There are lots of steps involved in using 3D software to make an illustration and a lot of really good information has already been published, in books and magazines and online, about the process. So I won't try to explain everything here. Instead I'll show you the basic stages.

Wire frame and final render This cow illustration used lots of tricks familiar to 3D artists.

First thing is to model the cow. 3D artists talk about how easy 3D software is to use, and once you've learned how to use it, it's true that you're able to work quickly. But it's not so easy to learn! I use Cinema 4D because when I bought it, it seemed to have the easiest learning curve among the various packages, but if you want to do this kind of stuff, expect to put in lots and lots of hours.

Whenever I model an animal I always start with the head. Here's the first stage of the cow model.

Head of the cow

The software lets you view the model from all different angles while you work. Seen below is the finished cow.

Cow front

Cow front

Cow front

Cow front

I then needed to pose the cow and put it into a landscape (above). I couldn't resist the classic look of rolling green hills. I used software to make the foreground grass.
Cow front

Then I modelled a wheat plant and flowers, which I duplicated lots of times around the the cow. If you rotate them a bit each time you use them, it tricks the eye into seeing them as all being different.

3D shark Real cow: This cow skin rug saved me a lot of work in texturing  

I didn't try to simulate a cow texture. Instead, I took I took a photo of a cow skin rug. This made a pattern much more realistic than anything I could make up

 
A really poor use of some powerful software Cow map: The grid of lines is a 2D representation of the mesh I built to make the cow model. By lining up the grid with the cow texture I can control how the cow pattern is applied  

The picture above shows a flattened version of my cow mesh with the cow rug spread over it. I used software called BodyPaint to map the texture onto the mesh. It let me look at the flattened surface of the cow in the same way as a map of the world lets me look at a flattened surface of the globe. That's why 3D artists call this process 'mapping'.

You'll see I've made a few changes to the cow skin and also painted in some of my own colours so things like the cow's lips are the right colour.

A really poor use of some powerful software

I'm satisfied with how the texture wraps around the cow now (above).
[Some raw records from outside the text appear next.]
section
variable {a : Nat} (h : plainWrite a) (hbase : regBase a ∉ [A.DOM_CFG 0, A.DOM_IDENT 0 0, A.STN_WIN 0, A.HOM_PUB_CFG 0, A.GWY_CFG])
include h hbase

/-- An entry of a plain register loads its bits, and no more comes of it. -/
theorem post_loadEntry_plain {w : Work} (hhalf : w.dev.inDownHalf a = false) (v m : Word) :
    M.post (loadEntry (a, v, m)) w = w.add (.csr a (storedBits a (w.dev.reg a) v m)) := by
  have hclk : a ≠ A.CLK_CFG := by
    have := h.1
    simp only [A.CLK_CFG]
    omega
  simp only [List.mem_cons, List.not_mem_nil, or_false, not_or] at hbase
  simp [loadEntry, hhalf, hbase, hclk, post_storeBits_plain h]

theorem post_entryActs_plain {w : Work} (hhalf : w.dev.inDownHalf a = false) (before : Dev) (v m : Word) :
    M.post (entryActs before (a, v, m)) w = w := by
  have hlow : a ≠ A.CLK_CFG ∧ a ≠ A.TOP_SPAN_DIM ∧ a ≠ A.TOP_ROLE := by
    have := h.1
    simp only [A.CLK_CFG, A.TOP_SPAN_DIM, A.TOP_ROLE]
    omega
  have hext : a ≠ A.GWY_CFG := by
    rintro rfl
    exact hbase (by decide +kernel)
  simp only [List.mem_cons, List.not_mem_nil, or_false, not_or] at hbase
  simp [entryActs, hhalf, hbase, hlow, hext, post_act_plain h]

end

/-- Which half a register is in, and whether that half is up, is told by the registers below the blocks. -/
theorem inDownHalf_congr {d e : Dev} (h : e.reg A.TOP_HALF_STATUS = d.reg A.TOP_HALF_STATUS) (a : Nat) : e.inDownHalf a = d.inDownHalf a := by
  simp only [Dev.inDownHalf, Dev.halfDown, Dev.fld, h]

theorem commitEdge_loads {s : State} {tick a : Nat} {v m : Word} (hedge : s.dev.staged.edge = some tick) (hopen : s.dev.staged.edgeDone = false)
    (hentries : s.dev.staged.entries = [(a, v, m)]) (hassigned : assigned a = true) (h : plainWrite a)
    (hbase : regBase a ∉ [A.DOM_CFG 0, A.DOM_IDENT 0 0, A.STN_WIN 0, A.HOM_PUB_CFG 0, A.GWY_CFG]) (hhalf : s.dev.inDownHalf a = false) :
    Completes .commitEdge s fun t =>
      t.dev.now = max s.dev.now tick ∧ t.dev.staged = { s.dev.staged with edgeDone := true } ∧ t.dev.reg a = written a (s.dev.reg a) v m ∧
      t.dev.cmd = { s.dev.cmd with runs := s.dev.cmd.runs.map fun r => { r with kept := keepBits s.dev.reg r.kept (a, v, m) } } ∧
      Changes [.now, .staged, .cmd] (fun x => x = a ∨ ∃ w < 6, x = A.BOOT_CFG_DIGEST w) s.dev t.dev := by
  let kept : CmdSt := { s.dev.cmd with runs := s.dev.cmd.runs.map fun r => { r with kept := keepBits s.dev.reg r.kept (a, v, m) } }
  let w₁ := ((Work.add ⟨s.dev, []⟩ (.now tick)).add (.staged { s.dev.staged with edgeDone := true })).add (.cmd kept)
  let w₂ := w₁.add (.csr a (storedBits a (s.dev.reg a) v m))
  have hhalf_reg : w₂.dev.reg A.TOP_HALF_STATUS = s.dev.reg A.TOP_HALF_STATUS := by
    have hne : A.TOP_HALF_STATUS ≠ a := by
      have := h.1
      simp only [A.TOP_HALF_STATUS]
      omega
    simp [w₂, w₁, hne]
  have hload : M.post (loadEntry (a, v, m)) w₁ = w₂ :=
    post_loadEntry_plain h hbase ((inDownHalf_congr (d := s.dev) (by rfl) a).trans hhalf) v m
  have hacts : M.post (entryActs s.dev (a, v, m)) w₂ = w₂ :=
    post_entryActs_plain h hbase ((inDownHalf_congr hhalf_reg a).trans hhalf) s.dev v m
  have hkeep : M.post keepSettings ((Work.add ⟨s.dev, []⟩ (.now tick)).add (.staged { s.dev.staged with edgeDone := true })) = w₁ := by
    simp only [keepSettings, post_bind, val_dev, post_dev, post_modCmd]
    simp [hentries, isSetting_of_plainWrite h hbase, w₁, kept]
    rfl
  have hpost : M.post commitEdge ⟨s.dev, []⟩ = M.post extendDigest w₂ := by
    simp only [commitEdge, post_bind, val_dev, post_dev, hedge, hopen, Bool.false_eq_true, if_false, post_passTo, post_modStaged, hentries,
      each_cons, each_nil, post_pure]
    refine congrArg (M.post extendDigest) ?_
    calc _ = M.post (entryActs s.dev (a, v, m)) (M.post (loadEntry (a, v, m)) w₁) := congrArg _ (congrArg _ hkeep)
      _ = w₂ := by rw [hload, hacts]
  have hdigest := extendDigest_emits.changes_post (parts := []) (Changes.refl _ _ w₂.dev)
  refine completes_run rfl hpost (extendDigest_emits (parts := []).replay_log rfl) ?_
  have hparts : w₂.dev.now = max s.dev.now tick ∧ w₂.dev.staged = { s.dev.staged with edgeDone := true } ∧ w₂.dev.cmd = kept := by
    simp [w₂, w₁]
  refine ⟨(hdigest.parts .now (by simp)).trans hparts.1, (hdigest.parts .staged (by simp)).trans hparts.2.1, ?_,
    (hdigest.parts .cmd (by simp)).trans hparts.2.2, ?_⟩
  · refine (hdigest.regs a ?_).trans (reg_storedBits hassigned (s.dev.reg a) v m w₁.dev)
    rintro ⟨w, hw, rfl⟩
    have := h.1
    simp only [A.BOOT_CFG_DIGEST] at this
    omega
  · refine (extendDigest_emits.mono fun u hu => hu.mono (List.nil_subset _) fun x => .inr).changes_post (changes_csr _ (.inl rfl) ?_)
    exact changes_cmd (Foot.changes (u := .staged _) (by simp [Foot]) (changes_now (Changes.refl ..) (by simp))) (by simp)
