-- ==== Sys2Proof/Machine/CardMap.lean ====
section
/-! DEFINITION. The cluster map as maximal runs in ascending order, allocation, and the return of runs
(R150). -/

namespace Sys2Proof.Machine

/-- How many clusters runs hold. -/
def runsLength (rs : List Run) : Nat := (rs.map (·.length)).sum

/-- Cluster `k` of a file, counting from 0, run by run in the order the file lists them (R144). -/
def clusterAt : List Run → Nat → Nat
  | [], _ => 0
  | r :: rs, k => if k < r.length then r.start + k else clusterAt rs (k - r.length)

/-- The first `n` clusters of a map in ascending order, and what is left. -/
def takeClusters : List Run → Nat → Option (List Run × List Run)
  | m, 0 => some ([], m)
  | [], _ + 1 => none
  | r :: rs, n + 1 =>
    if n + 1 < r.length then
      some ([{ start := r.start, length := n + 1 }],
        { start := r.start + (n + 1), length := r.length - (n + 1) } :: rs)
    else
      match takeClusters rs (n + 1 - r.length) with
      | none => none
      | some (taken, left) => some (r :: taken, left)

/-- An allocation of `n` clusters: first-fit, at most eight runs (R150). -/
def allocate (m : List Run) (n : Nat) : Option (List Run × List Run) :=
  match takeClusters m n with
  | none => none
  | some (taken, left) => if taken.length ≤ Config.runsPerFile then some (taken, left) else none

/-- A run put before the runs that follow it, joined to the first when they touch. -/
def joinRun (r : Run) : List Run → List Run
  | [] => [r]
  | x :: xs =>
    if r.start + r.length = x.start then { start := r.start, length := r.length + x.length } :: xs
    else r :: x :: xs

/-- A run returned to the map. -/
def insertRun (r : Run) : List Run → List Run
  | [] => [r]
  | x :: xs => if r.start < x.start then joinRun r (x :: xs) else joinRun x (insertRun r xs)

/-- The two parts of a run of the map that a run cut out of it leaves. -/
def cutParts (x r : Run) : List Run :=
  (if x.start < r.start then [{ start := x.start, length := r.start - x.start }] else []) ++
  (if r.start + r.length < x.start + x.length then
    [{ start := r.start + r.length, length := x.start + x.length - (r.start + r.length) }] else [])

/-- A run cut out of the map; none when it is empty or not wholly free (R147, tests 3 and 4). -/
def cutRun (r : Run) : List Run → Option (List Run)
  | [] => none
  | x :: xs =>
    if 0 < r.length ∧ x.start ≤ r.start ∧ r.start + r.length ≤ x.start + x.length then
      some (cutParts x r ++ xs)
    else (cutRun r xs).map (x :: ·)

/-- Runs cut out of the map one after another. -/
def cutRuns : List Run → List Run → Option (List Run)
  | [], m => some m
  | r :: rs, m => (cutRun r m).bind (cutRuns rs)

/-- The lowest number from `i` on, among the next `fuel`, that is not used. -/
def lowestUnused (used : Nat → Bool) : Nat → Nat → Option Nat
  | 0, _ => none
  | fuel + 1, i => if used i then lowestUnused used fuel (i + 1) else some i

/-- The full flag cleared and every room mark removed (R150). -/
def clearFull (s : State) : State :=
  { s with card := { s.card with
    full := false
    marks := []
    handoffs := s.card.handoffs.map fun h => { h with marked := false } } }

/-- Runs returned to the map (R150). -/
def returnRuns (rs : List Run) (s : State) : State :=
  clearFull { s with card := { s.card with map := rs.foldl (fun m r => insertRun r m) s.card.map } }

/-- The slots reserved for records in CATALOGUING (R151). -/
def reservedSlots (s : State) : List Nat :=
  (residents s).filterMap fun r => if r.rawCard = .cataloguing then r.catSlot else none

/-- Whether a catalogue slot is not EMPTY, DAMAGED, or reserved. -/
def slotUsed (s : State) (i : Nat) : Bool :=
  s.card.index.any (·.slot == i) || s.card.damaged.contains i || (reservedSlots s).contains i

/-- The lowest slot that is EMPTY and not DAMAGED (R151). -/
def emptySlot (s : State) : Option Nat := lowestUnused (slotUsed s) Config.catalogueCapacity 0

/-- How many slots are EMPTY and not DAMAGED (R161; a reserved slot is not counted, log 34). -/
def emptySlots (s : State) : Nat :=
  Config.catalogueCapacity - s.card.index.length - s.card.damaged.length - (reservedSlots s).length

end Sys2Proof.Machine
end

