-- ==== Sys2Proof/Machine/DarkEvents.lean ====
section
/-! DEFINITION. The events of the Dark Unit and of the Plane Arithmetic Unit (Section 5.4, Chapter 6). A row
whose condition does not hold in the state changes nothing (log 1). -/

namespace Sys2Proof.Machine

/-- DARK_EXPOSURE_START: with the sequencer IDLE, the head of the plan queue is exposed in a FREE plane, or
the dark claim waits (R103, log 7). -/
def execDarkExposureStart (s : State) : Host.Outcome State Fault Refusal :=
  .next (service (attemptDark s))

/-- PAU_START (R93). -/
def execPauStart (s : State) : Host.Outcome State Fault Refusal :=
  .next (startPau s)

/-- The values of the source added into the destination, and the request gone (R94). -/
def accumulated (q : PauRequest) (s : State) : State :=
  leavePau (·.running)
    { s with mem := accumulateValues s.mem q.source q.destination (sensorArea s) fun _ => true }

/-- How many exposures a kind asks for. -/
def ShotKind.target : ShotKind → Nat
  | .single => 1
  | .stack n => n

/-- The sequencer goes on after the ACCUMULATE of the open shot (R81). -/
def afterAccumulate (s : State) : State :=
  match openRecord s with
  | none => s
  | some r => if r.kind.target ≤ s.seq.k then finishShot s else waitForStack s

/-- ACCUMULATE_DONE (R94, R81). -/
def execAccumulateDone (s : State) : Host.Outcome State Fault Refusal :=
  .next (match runningPau s with
    | none => s
    | some q =>
      if q.op = .accumulate then
        let s := accumulated q s
        service (if s.seq.state = .accumulate then afterAccumulate s else s)
      else s)

/-- A LINKED shot becomes APPLIED; any other link stays (R95). -/
def Record.applied (e : Nat) (r : Record) : Record :=
  if r.darkLink = .linked e then { r with darkLink := .applied } else r

/-- An APPLY_DARK completes (R95, R109, R110). -/
def darkApplied (q : PauRequest) (e : Nat) (s : State) : State :=
  let wasLinked := (findRecord s q.shot).any fun r => r.darkLink == .linked e
  let s := { s with mem := applyDarkValues s.mem q.source q.destination q.scale q.resume (sensorArea s) }
  let s := leavePau (·.running) (updateRecord q.shot (Record.applied e) s)
  if wasLinked then afterUnlink e s else requestEnded e s

/-- APPLY_DARK_DONE (R95). -/
def execApplyDarkDone (s : State) : Host.Outcome State Fault Refusal :=
  .next (match runningPau s with
    | none => s
    | some q =>
      match q.op with
      | .accumulate => s
      | .applyDark e => service (darkApplied q e s))

/-- The expiry instant of a READY entry (R110). -/
def expiryInstant (x : DarkEntry) : Option Time :=
  match x.state with
  | .ready _ t _ => some (t + BitVec.ofNat 48 (x.reuseAge * 1000000))
  | _ => none

/-- DARK_EXPIRY (R110). -/
def execDarkExpiry (entry : Nat) (s : State) : Host.Outcome State Fault Refusal :=
  .next (match expiryInstant (darkEntry s entry) with
    | none => s
    | some t => service (requestEnded entry (s.advanceTo t)))

end Sys2Proof.Machine
end

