-- ==== Sys2Proof/Machine/RollRequests.lean ====
section
/-! DEFINITION. The roll requests (Section 2.3). -/

namespace Sys2Proof.Machine

/-! ### The operands (Table 2-2) -/

def kindGood : Nat × Nat → Bool
  | (0, _) => true
  | (1, n) => inRange n 2 8
  | _ => false

def kindOf : Nat × Nat → ShotKind
  | (1, n) => .stack n
  | _ => .single

def policyGood : Nat × Nat → Bool
  | (0, _) => true
  | (1, _) => true
  | (2, t) => inRange t 0 4294967295
  | _ => false

def policyOf : Nat × Nat → DarkPolicy
  | (0, _) => .always
  | (1, _) => .never
  | (_, t) => .above t

/-- An auto setting: a priority given lies from 1 to 7 (R29). -/
def autoGood : Nat × Option Nat → Bool
  | (0, _) => true
  | (1, p) => p.all (inRange · 1 7)
  | _ => false

/-- OFF, or ON at the priority given or the field's default (R29). -/
def autoOf (default : Nat) : Nat × Option Nat → Option Nat
  | (0, _) => none
  | (_, p) => some (p.getD default)

def yieldOf (n : Nat) : DarkYield := if n = 0 then .yield else .hold

def recloseOf (n : Nat) : Reclose := if n = 0 then .endFirst else .extend

/-- A set of accepted sources (R171): bit 0 XSYNC, bit 1 AUX_END, bit 2 TIMED. -/
def sourcesOf (n : Nat) : Sources :=
  { xsync := n.testBit 0, auxEnd := n.testBit 1, timed := n.testBit 2 }

/-- Every setting named lies in its range (R29). -/
def rollGood (o : RollOperands) : Bool :=
  o.label.all labelGood && o.frameLimit.all (inRange · 1 999) && o.defaultRecipe.all (inRange · 0 31) &&
  o.defaultKind.all kindGood && o.darkPolicy.all policyGood && o.reuseAge.all (inRange · 0 3600) &&
  o.darkYield.all (inRange · 0 1) && o.sources.all (inRange · 1 7) && o.reclose.all (inRange · 0 1) &&
  o.armWindow.all (inRange · 1 1200) && o.maxOpen.all (inRange · 1 3600) &&
  o.settleDelay.all (inRange · 0 1000) && o.stackWindow.all (inRange · 1 600) &&
  o.autoPreview.all autoGood && o.autoFull.all autoGood

/-- The settings named at their new values, the rest kept (R36). -/
def applyRoll (o : RollOperands) (r : Roll) : Roll :=
  { label := o.label.getD r.label
    frameLimit := o.frameLimit.getD r.frameLimit
    nextFrame := r.nextFrame
    defaultRecipe := o.defaultRecipe.getD r.defaultRecipe
    defaultKind := (o.defaultKind.map kindOf).getD r.defaultKind
    darkPolicy := (o.darkPolicy.map policyOf).getD r.darkPolicy
    reuseAge := o.reuseAge.getD r.reuseAge
    darkYield := (o.darkYield.map yieldOf).getD r.darkYield
    sources := (o.sources.map sourcesOf).getD r.sources
    reclose := (o.reclose.map recloseOf).getD r.reclose
    armWindow := o.armWindow.getD r.armWindow
    maxOpen := o.maxOpen.getD r.maxOpen
    settleDelay := o.settleDelay.getD r.settleDelay
    stackWindow := o.stackWindow.getD r.stackWindow
    autoPreview := (o.autoPreview.map (autoOf 5)).getD r.autoPreview
    autoFull := (o.autoFull.map (autoOf 2)).getD r.autoFull }

/-- The defaults of Table 2-2. -/
def Roll.default : Roll :=
  { label := List.replicate 16 0#8, frameLimit := 999, nextFrame := 1, defaultRecipe := 0,
    defaultKind := .single, darkPolicy := .above 1000000, reuseAge := 600, darkYield := .yield,
    sources := { xsync := true, auxEnd := true, timed := true }, reclose := .endFirst,
    armWindow := 300, maxOpen := 3600, settleDelay := 10, stackWindow := 60,
    autoPreview := some 5, autoFull := none }

/-! ### The requests -/

def rollSlot (s : State) (i : Nat) : RollSlot := s.rolls.slots.getD i .free

def setRollSlot (i : Nat) (x : RollSlot) (s : State) : State :=
  { s with rolls := { s.rolls with slots := s.rolls.slots.set i x } }

def setCurrent (i : Option Nat) (s : State) : State :=
  { s with rolls := { s.rolls with current := i } }

/-- The lowest FREE roll slot. -/
def freeRollSlot (s : State) : Option Nat := s.rolls.slots.findIdx? (· == .free)

/-- ROLL_OPEN (R35; operands out of range are answered before a full table, log 37). -/
def execRollOpen (tag : Nat) (ops : RollOperands) (s : State) : Host.Outcome State Fault Refusal :=
  .next (takeRequest tag false (fun s =>
    if rollGood ops = false then answerCode tag .badOperand s
    else
      match freeRollSlot s with
      | none => answerCode tag .tableFull s
      | some i =>
        answer tag .ok (.rollSlot i) (setRollSlot i (.opened (applyRoll ops Roll.default)) s)) s)

/-- The refusal of a ROLL_SET by tests 1 to 4 (R36), if it is refused. -/
def rollSetRefusal (s : State) (i : Nat) (o : RollOperands) : Option ResultCode :=
  if 15 < i ∨ rollGood o = false then some .badOperand
  else
    match rollAt s i with
    | none => some .notFound
    | some r =>
      if s.rolls.current = some i ∧ s.seq.state ≠ .idle then some .busy
      else if o.frameLimit.any (fun n => decide (n + 1 < r.nextFrame)) then some .badOperand
      else none

/-- ROLL_SET (R36). -/
def execRollSet (tag slot : Nat) (ops : RollOperands) (s : State) : Host.Outcome State Fault Refusal :=
  .next (takeRequest tag false (fun s =>
    match rollSetRefusal s slot ops with
    | some code => answerCode tag code s
    | none => answerCode tag .ok (updateRoll slot (applyRoll ops) s)) s)

/-- The refusal of a ROLL_SELECT (R37), if it is refused. -/
def rollSelectRefusal (s : State) (slot : Option Nat) : Option ResultCode :=
  if slot.any (fun i => decide (15 < i)) then some .badOperand
  else if s.seq.state ≠ .idle then some .busy
  else
    match slot with
    | none => none
    | some i =>
      match rollSlot s i with
      | .free => some .notFound
      | .closed _ => some .noRoll
      | .opened _ => none

/-- ROLL_SELECT (R37). -/
def execRollSelect (tag : Nat) (slot : Option Nat) (s : State) : Host.Outcome State Fault Refusal :=
  .next (takeRequest tag false (fun s =>
    match rollSelectRefusal s slot with
    | some code => answerCode tag code s
    | none => answerCode tag .ok (setCurrent slot s)) s)

/-- An OPEN roll closed; the current roll closed leaves none (R38). -/
def closeRoll (i : Nat) (r : Roll) (s : State) : State :=
  let current := if s.rolls.current = some i then none else s.rolls.current
  setCurrent current (setRollSlot i (.closed r) s)

/-- ROLL_CLOSE (R38). -/
def execRollClose (tag slot : Nat) (s : State) : Host.Outcome State Fault Refusal :=
  .next (takeRequest tag false (fun s =>
    if 15 < slot then answerCode tag .badOperand s
    else
      match rollSlot s slot with
      | .free => answerCode tag .notFound s
      | .closed _ => answerCode tag .ok s
      | .opened r =>
        if s.rolls.current = some slot ∧ s.seq.state ≠ .idle then answerCode tag .busy s
        else answerCode tag .ok (closeRoll slot r s)) s)

/-- A record whose roll slot names a freed roll has it made absent (R39, R9). -/
def Record.leaveRoll (i : Nat) (r : Record) : Record :=
  if r.rollSlot = some i then { r with rollSlot := none } else r

/-- ROLL_FREE (R39). -/
def execRollFree (tag slot : Nat) (s : State) : Host.Outcome State Fault Refusal :=
  .next (takeRequest tag false (fun s =>
    if 15 < slot then answerCode tag .badOperand s
    else
      match rollSlot s slot with
      | .free => answerCode tag .notFound s
      | .opened _ => answerCode tag .busy s
      | .closed _ =>
        answerCode tag .ok (updateRecords (Record.leaveRoll slot) (setRollSlot slot .free s))) s)

/-- How many resident records name a roll slot (R40). -/
def rollRecords (s : State) (i : Nat) : Nat :=
  ((residents s).filter fun r => r.rollSlot == some i).length

/-- What ROLL_QUERY reports (R40). -/
def rollReport (s : State) (i : Nat) : Payload :=
  .roll i (rollSlot s i) (s.rolls.current == some i) (rollRecords s i)

/-- ROLL_QUERY (R40). -/
def execRollQuery (tag : Nat) (slot : Option Nat) (s : State) : Host.Outcome State Fault Refusal :=
  .next (takeRequest tag false (fun s =>
    match slot with
    | some i =>
      if 15 < i then answerCode tag .badOperand s else answer tag .ok (rollReport s i) s
    | none =>
      match s.rolls.current with
      | none => answerCode tag .noRoll s
      | some i => answer tag .ok (rollReport s i) s) s)

end Sys2Proof.Machine
end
So I drop it back into my scene and start working on the materials to colour all the other objects.

A really poor use of some powerful software

I've finished the job of putting materials onto everything (above) and am ready to get the computer to 'render' the scene. It looks a little bit strange because I'm only showing it the way I see it when I work in the computer. But rendering will change all that.

Rendering is the process of getting your computer to convert all your hard work in modelling, texturing and lighting into a finished bit of art. You leave the computer to do this on it's own, and it can take a lot of time.

How much time, depends on a whole lot of things, like for example, how fast your computer is, how many objects are in the scene, how complex those objects are, how many lights are used in the scene, and how big you want the final image to be. To render this image big enough for, say, a half-page magazine illustration would take about 10 hours on an old computer or about a couple of hours on a new one.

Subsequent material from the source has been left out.